Task item: Only one stretch of the data below is wanted: the lines starting at the one with "-- ==== Sys2Proof/Laws/PerInstr.lean" and ending at the one with "def Statement (i", both included, given again exactly.

Data:

◆ ◆ ◆ ◆

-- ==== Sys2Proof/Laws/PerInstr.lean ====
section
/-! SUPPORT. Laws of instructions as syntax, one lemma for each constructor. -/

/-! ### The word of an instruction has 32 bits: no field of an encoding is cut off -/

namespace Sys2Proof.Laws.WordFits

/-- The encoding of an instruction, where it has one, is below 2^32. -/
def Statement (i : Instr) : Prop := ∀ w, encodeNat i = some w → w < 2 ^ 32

◆ ◆ ◆ ◆

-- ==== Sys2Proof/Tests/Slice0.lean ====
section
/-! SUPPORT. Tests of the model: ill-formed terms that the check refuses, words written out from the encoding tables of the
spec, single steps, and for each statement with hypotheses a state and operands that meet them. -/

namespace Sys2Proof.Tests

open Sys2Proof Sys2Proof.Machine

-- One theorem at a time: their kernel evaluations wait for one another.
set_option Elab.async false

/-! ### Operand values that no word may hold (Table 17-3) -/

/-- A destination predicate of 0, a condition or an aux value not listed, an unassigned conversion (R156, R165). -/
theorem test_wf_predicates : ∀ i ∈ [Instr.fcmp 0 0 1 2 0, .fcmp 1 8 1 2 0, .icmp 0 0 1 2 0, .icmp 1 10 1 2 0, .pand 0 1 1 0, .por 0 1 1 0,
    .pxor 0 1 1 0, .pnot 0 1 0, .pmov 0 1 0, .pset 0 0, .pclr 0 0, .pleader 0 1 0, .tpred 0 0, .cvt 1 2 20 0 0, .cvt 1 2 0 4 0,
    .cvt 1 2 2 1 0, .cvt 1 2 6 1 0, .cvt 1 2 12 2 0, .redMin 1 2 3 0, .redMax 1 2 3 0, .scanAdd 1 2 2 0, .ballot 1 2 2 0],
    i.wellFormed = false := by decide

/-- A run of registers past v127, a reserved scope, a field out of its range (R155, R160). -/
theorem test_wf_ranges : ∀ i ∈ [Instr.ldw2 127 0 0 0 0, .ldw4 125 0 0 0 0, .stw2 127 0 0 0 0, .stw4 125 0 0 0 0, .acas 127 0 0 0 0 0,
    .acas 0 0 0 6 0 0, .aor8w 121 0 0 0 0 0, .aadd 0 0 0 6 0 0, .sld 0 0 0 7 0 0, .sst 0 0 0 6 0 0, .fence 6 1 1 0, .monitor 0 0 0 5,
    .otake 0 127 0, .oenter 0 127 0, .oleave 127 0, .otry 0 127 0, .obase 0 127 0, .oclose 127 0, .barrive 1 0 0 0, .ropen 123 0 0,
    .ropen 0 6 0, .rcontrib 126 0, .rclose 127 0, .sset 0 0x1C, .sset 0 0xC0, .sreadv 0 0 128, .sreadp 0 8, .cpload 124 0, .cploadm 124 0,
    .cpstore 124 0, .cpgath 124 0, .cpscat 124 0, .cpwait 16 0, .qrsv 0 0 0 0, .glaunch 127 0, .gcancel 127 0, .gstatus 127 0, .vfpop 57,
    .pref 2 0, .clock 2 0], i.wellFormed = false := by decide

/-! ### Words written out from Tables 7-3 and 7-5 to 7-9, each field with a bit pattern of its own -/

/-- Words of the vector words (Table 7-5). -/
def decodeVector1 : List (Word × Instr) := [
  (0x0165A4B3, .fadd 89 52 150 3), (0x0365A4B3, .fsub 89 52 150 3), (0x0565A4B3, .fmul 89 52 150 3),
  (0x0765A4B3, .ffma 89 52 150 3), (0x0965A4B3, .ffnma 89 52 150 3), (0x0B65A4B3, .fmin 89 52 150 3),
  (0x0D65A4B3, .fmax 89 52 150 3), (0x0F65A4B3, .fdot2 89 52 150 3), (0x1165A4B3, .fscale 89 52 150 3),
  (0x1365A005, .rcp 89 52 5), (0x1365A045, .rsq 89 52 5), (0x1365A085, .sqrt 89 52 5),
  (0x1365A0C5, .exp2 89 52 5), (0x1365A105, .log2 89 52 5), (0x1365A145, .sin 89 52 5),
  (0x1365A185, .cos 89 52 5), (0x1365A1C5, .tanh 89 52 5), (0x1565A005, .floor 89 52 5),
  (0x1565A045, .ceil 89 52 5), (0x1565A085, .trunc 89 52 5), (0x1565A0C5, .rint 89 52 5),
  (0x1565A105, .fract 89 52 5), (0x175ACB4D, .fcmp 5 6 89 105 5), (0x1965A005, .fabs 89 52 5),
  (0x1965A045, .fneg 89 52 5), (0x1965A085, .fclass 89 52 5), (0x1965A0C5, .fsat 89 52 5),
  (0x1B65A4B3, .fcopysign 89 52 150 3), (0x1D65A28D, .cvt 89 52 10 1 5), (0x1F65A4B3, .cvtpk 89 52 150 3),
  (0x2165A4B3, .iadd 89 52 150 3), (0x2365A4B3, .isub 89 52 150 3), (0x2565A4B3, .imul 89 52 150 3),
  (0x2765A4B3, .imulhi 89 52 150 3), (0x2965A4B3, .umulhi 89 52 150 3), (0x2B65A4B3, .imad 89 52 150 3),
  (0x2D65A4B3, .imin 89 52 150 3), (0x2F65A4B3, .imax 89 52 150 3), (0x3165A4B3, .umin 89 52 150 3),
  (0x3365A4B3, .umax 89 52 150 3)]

◆ ◆ ◆ ◆

Output:
-- ==== Sys2Proof/Laws/PerInstr.lean ====
section
/-! SUPPORT. Laws of instructions as syntax, one lemma for each constructor. -/

/-! ### The word of an instruction has 32 bits: no field of an encoding is cut off -/

namespace Sys2Proof.Laws.WordFits

/-- The encoding of an instruction, where it has one, is below 2^32. -/
def Statement (i : Instr) : Prop := ∀ w, encodeNat i = some w → w < 2 ^ 32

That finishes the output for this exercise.